Extracted records
-- ==== Sys2Proof/Syntax.lean ====
section
/-! DEFINITION. The 22 commands (30_encoding.md R78), and the seven fields of a command word (R75). -/

namespace Sys2Proof

/-- The commands, one constructor per row of the opcode table, operands in the order of the assembler
syntax (R85). Every operand has its field's width (R77), so every term is a command the encoding can
express. -/
inductive Instr where
  /-- `BEGIN unit, addr, ma, sh`: R171. -/
  | begin (unit : UnitId) (addr : BusAddr) (ma : Word16) (sh : Word32)
  /-- `DERIVE ma, sh`: R101. -/
  | derive (ma : Word16) (sh : Word32)
  /-- `SCALE_BUS raw`: R117. -/
  | scaleBus (raw : Word16)
  /-- `SCALE_SHUNT raw`: R119. -/
  | scaleShunt (raw : Word16)
  /-- `SCALE_CUR unit, raw`: R121. -/
  | scaleCur (unit : UnitId) (raw : Word16)
  /-- `SCALE_PWR unit, raw`: R123. -/
  | scalePwr (unit : UnitId) (raw : Word16)
  /-- `SET_MODE unit, mode`: R131. -/
  | setMode (unit : UnitId) (mode : Word16)
  /-- `SET_AVG unit, count`: R136. -/
  | setAvg (unit : UnitId) (count : Word16)
  /-- `SET_BUS_CT unit, code`: R140. -/
  | setBusCt (unit : UnitId) (code : Word16)
  /-- `SET_SHUNT_CT unit, code`: R142. -/
  | setShuntCt (unit : UnitId) (code : Word16)
  /-- `RESET unit`: R144. -/
  | reset (unit : UnitId)
  /-- `WAIT_CONV unit`: R147. -/
  | waitConv (unit : UnitId)
  /-- `SET_ALERT_CNVR unit, enabled`: R150. -/
  | setAlertCnvr (unit : UnitId) (enabled : Bool)
  /-- `GET_BUS_MV unit, wait`: R156. -/
  | getBusMv (unit : UnitId) (wait : Bool)
  /-- `GET_SHUNT_UV unit, wait`: R158. -/
  | getShuntUv (unit : UnitId) (wait : Bool)
  /-- `GET_CUR_UA unit`: R162. -/
  | getCurUa (unit : UnitId)
  /-- `GET_PWR_UW unit`: R164. -/
  | getPwrUw (unit : UnitId)
  /-- `GET_ADDR unit`: R176. -/
  | getAddr (unit : UnitId)
  /-- `GET_CAL unit`: R177. -/
  | getCal (unit : UnitId)
  /-- `GET_CLSB unit`: R178. -/
  | getClsb (unit : UnitId)
  /-- `GET_PLSB unit`: R179. -/
  | getPlsb (unit : UnitId)
  /-- `GET_MODE unit`: R180. -/
  | getMode (unit : UnitId)
deriving DecidableEq, Repr

/-- The seven fields of a command word, most significant first (R75). -/
structure Fields where
  /-- Bits 63:59. -/
  op : BitVec 5
  /-- Bit 58. -/
  f : BitVec 1
  /-- Bits 57:56. -/
  unit : UnitId
  /-- Bits 55:49. -/
  addr : BusAddr
  /-- Bit 48. -/
  z : BitVec 1
  /-- Bits 47:32. -/
  imm16 : Word16
  /-- Bits 31:0. -/
  imm32 : Word32
deriving DecidableEq, Repr

/-- The six formats of R76. -/
inductive Format where
  | s | d | r | ui | uf | u
deriving DecidableEq, Repr

/-- The fields a format may leave unused (R76). -/
inductive FieldName where
  | f | unit | addr | z | imm16 | imm32
deriving DecidableEq, Repr

end Sys2Proof
end

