-- ==== Sys2Proof/Machine/Calibration.lean ====
section
/-! DEFINITION. The calibration-coefficient derivation (40_calibration.md) and the command `DERIVE`. -/

namespace Sys2Proof.Machine

/-- R100 step 1, R102: nanoamps per count. Exact integers; on non-negative operands truncation is
floor. -/
def clsbOf (ma : Word16) : Nat := ma.toNat * 1000000 / 32767

/-- R100 step 2a: the divisor D. -/
def divisorOf (ma : Word16) (sh : Word32) : Nat := clsbOf ma * sh.toNat / 100000

/-- R100 step 2b: the calibration quotient q, unbounded. -/
def quotientOf (ma : Word16) (sh : Word32) : Nat := 51200000 / divisorOf ma sh

/-- R100 step 3, R105: from the truncated `clsb`. -/
def plsbOf (ma : Word16) : Nat := clsbOf ma * 25

/-- The triple `Derive` results in (R100), in the widths it is stored in (R22 to R24). -/
structure Coefficients where
  clsb : Word32
  cal : Word16
  plsb : Word32
deriving DecidableEq, Repr

/-- `Derive(ma, sh)` (R100): `none` is DIV0 (R109). `cal` keeps the low 16 bits of q (R108). -/
def deriveCoefficients (ma : Word16) (sh : Word32) : Option Coefficients :=
  if divisorOf ma sh = 0 then none
  else
    some
      { clsb := BitVec.ofNat 32 (clsbOf ma)
        cal := BitVec.ofNat 16 (quotientOf ma sh)
        plsb := BitVec.ofNat 32 (plsbOf ma) }

/-- `DERIVE ma, sh` (R101). -/
def execDerive (ma : Word16) (sh : Word32) (s : State) : Result :=
  .next <|
    match deriveCoefficients ma sh with
    | none => raise .errDiv0 s
    | some c => respond { status := .ok, res0 := c.clsb, res1 := c.plsb, res2 := c.cal } s

end Sys2Proof.Machine
end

### The problem
Copy out the lines above exactly, beginning at the one that contains "f : BitVec 1" and ending at the one that contains "q, unbounded. -/".

### Result
  f : BitVec 1
  /-- Bits 57:56. -/
  unit : UnitId
  /-- Bits 55:49. -/
  addr : BusAddr
  /-- Bit 48. -/
  z : BitVec 1
  /-- Bits 47:32. -/
  imm16 : Word16
  /-- Bits 31:0. -/
  imm32 : Word32
deriving DecidableEq, Repr

/-- The six formats of R76. -/
inductive Format where
  | s | d | r | ui | uf | u
deriving DecidableEq, Repr

/-- The fields a format may leave unused (R76). -/
inductive FieldName where
  | f | unit | addr | z | imm16 | imm32
deriving DecidableEq, Repr

end Sys2Proof
end

-- ==== Sys2Proof/Machine/Calibration.lean ====
section
/-! DEFINITION. The calibration-coefficient derivation (40_calibration.md) and the command `DERIVE`. -/

namespace Sys2Proof.Machine

/-- R100 step 1, R102: nanoamps per count. Exact integers; on non-negative operands truncation is
floor. -/
def clsbOf (ma : Word16) : Nat := ma.toNat * 1000000 / 32767

/-- R100 step 2a: the divisor D. -/
def divisorOf (ma : Word16) (sh : Word32) : Nat := clsbOf ma * sh.toNat / 100000

/-- R100 step 2b: the calibration quotient q, unbounded. -/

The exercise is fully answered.